Council Unveils Visionary 2050 Plan; Sub-Committee Formed to Plan the Planning of the Plan
The draft timetable reportedly runs to several hundred pages. Image: illustrative.
Local government has unveiled its most ambitious document yet: a strategic blueprint so far-reaching that officials admit they will need a separate plan simply to keep track of the original plan.
“The 2050 Plan is a once-in-a-generation framework,” explained a spokesperson for the fictional Department of Forward Thinking, gesturing at a flowchart that had achieved the size and complexity of a large regional rail network. “Naturally, before we could begin the plan, we first had to plan how we would plan it. And before that, a scoping exercise to scope the scope. We’re now entering what we call the pre-preliminary phase, which precedes the preliminary phase, which itself comes before the bit where anything happens.”
A roadmap to the roadmap
To support the effort, the council has reportedly established a Plan Planning Sub-Committee, whose first act was to commission a feasibility study into whether feasibility studies are feasible. The findings — expected in 2049 — will be consulted upon, reviewed, consulted upon again, and then placed in a library where residents may admire it during opening hours.
A draft timetable seen by no one in particular runs to several hundred pages and includes such milestones as “Decide What Year It Is”, “Form Working Group to Define the Word ‘Future’”, and “Allocate Land for Things, Possibly.” Insiders describe morale as cautiously procedural.

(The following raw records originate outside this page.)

-- ==== Sys2Proof/Machine/Ops.lean ====
section
/-! DEFINITION. The operations that meanings share: reading and writing the registers of the activation in focus, taking
a trap and returning from one, dispatching a head, ending an activation, sending messages and fault messages, trace
records. -/

namespace Sys2Proof.Machine

/-! ### The activation in focus -/

def State.act? (s : State) (core ctx : Nat) : Option Activation := Sparse.look (s.core core).acts ctx

def State.setActAt (s : State) (core ctx : Nat) (a : Activation) : State :=
  let c := s.core core
  s.setCore core { c with acts := Sparse.put c.acts ctx a }

/-- The activation in focus. -/
def State.cur? (s : State) : Option Activation := s.act? s.focus.core s.focus.ctx

/-- The activation in focus, or a blank one. -/
def State.cur (s : State) : Activation := s.cur?.getD {}

def State.setCur (s : State) (a : Activation) : State := s.setActAt s.focus.core s.focus.ctx a

def State.curCore (s : State) : Core := s.core s.focus.core
def State.setCurCore (s : State) (c : Core) : State := s.setCore s.focus.core c

/-- The cluster of the core in focus. -/
def State.curClu (s : State) : Nat := s.focus.core / 32

def State.focusOn (s : State) (core ctx : Nat) : State := { s with focus := { core := core, ctx := ctx } }

/-- The context of the activation with number `id` on a core. -/
def State.ctxOf (s : State) (core id : Nat) : Option Nat :=
  ((s.core core).acts.find? (fun e => e.2.info.id == id)).map (fun e => e.1)

def Activation.buf (a : Activation) : Half → List Entry
  | .a => a.f.abuf
  | .x => a.f.xbuf

def Activation.setBuf (a : Activation) (h : Half) (b : List Entry) : Activation :=
  match h with
  | .a => { a with f := { a.f with abuf := b } }
  | .x => { a with f := { a.f with xbuf := b } }

/-- The head of a buffer; where it is empty, an entry at the fetch position without hints. -/
def Activation.headEntry (a : Activation) (h : Half) : Entry :=
  ((a.buf h).head?).getD { pc := a.f.pc, wpc := a.f.pc, seq := a.f.nextSeq }

/-- The head that the activation in focus dispatches: a gang member's is its leader's (08 R150). -/
def State.head (s : State) (h : Half) : Entry :=
  match s.cur.flow.gang with
  | some g => if g.lane = 0 then s.cur.headEntry h else ((s.act? g.leaderCore g.leaderCtx).getD {}).headEntry h
  | none => s.cur.headEntry h

/-! ### A registers (02 R30, R31) -/

/-- The register as it stands; c0 reads as untagged zero. -/
def Activation.reg (a : Activation) (r : Nat) : AReg := if r = 0 then {} else Sparse.get {} a.regs r

/-- The low 64 bits of a register. -/
def Activation.lo (a : Activation) (r : Nat) : Nat := (a.reg r).data.toNat % 2 ^ 64

/-- Write a register; a write to c0 is discarded. -/
def Activation.setReg (a : Activation) (r : Nat) (v : AReg) : Activation :=
  if r = 0 then a else { a with regs := Sparse.set {} a.regs r v }

/-- A register's value can be read by the A instruction with place `seq` (06 R98, R123). -/
def Activation.regReady (a : Activation) (seq r : Nat) : Bool :=
  r == 0 || ((a.reg r).wait == 0 && !(a.f.counts.any (fun w => w.reg == r && decide (w.seq < seq))))

/-- Write a register for the A instruction with place `seq`: older loop counts for it that have not landed are
overwritten in program order (06 R123). -/
def Activation.writeReg (a : Activation) (seq r : Nat) (v : AReg) : Activation :=
  let b := a.setReg r v
  { b with f := { b.f with counts := b.f.counts.filter (fun w => !(w.reg == r && decide (w.seq < seq))) } }

/-- What a register holds before the A instruction with place `seq`: the last older loop count that has not landed, or the
register as it stands (06 R123). -/
def Activation.regBefore (a : Activation) (seq r : Nat) : AReg :=
  match (a.f.counts.filter (fun w => w.reg == r && decide (w.seq < seq))).getLast? with
  | some w => { data := w.val.setWidth 128 }
  | none => a.reg r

“People keep asking when the houses arrive,” the spokesperson sighed. “And I keep telling them: we can’t possibly build anything until we’ve finished the strategy that explains how we’ll one day decide where the strategy might allow us to think about building. It’s about doing things properly.”
Looking ahead, and ahead, and ahead
Residents were broadly supportive, if slightly dazed. “I admire the long-term thinking,” said one local, who asked to remain hypothetical. “By 2050 I’ll be retired, my children will be middle-aged, and the consultation on the consultation will finally have closed. It’s nice to have something to look forward to.”
The council insists the deliberate pace is a strength. “Anyone can rush out a plan,” the spokesperson concluded. “We’re not just planning for the future — we’re planning the planning of it, and frankly that deserves its own commemorative timetable.”
At the time of going to press, a new sub-group had been formed to plan the celebration of the eventual completion of the plan, provisionally pencilled in for a date to be confirmed by a date-confirming panel.
This article is satire. It was inspired by the genuinely sensible news that the borough has begun work on a real long-term Local Plan — a normal and useful part of how places grow.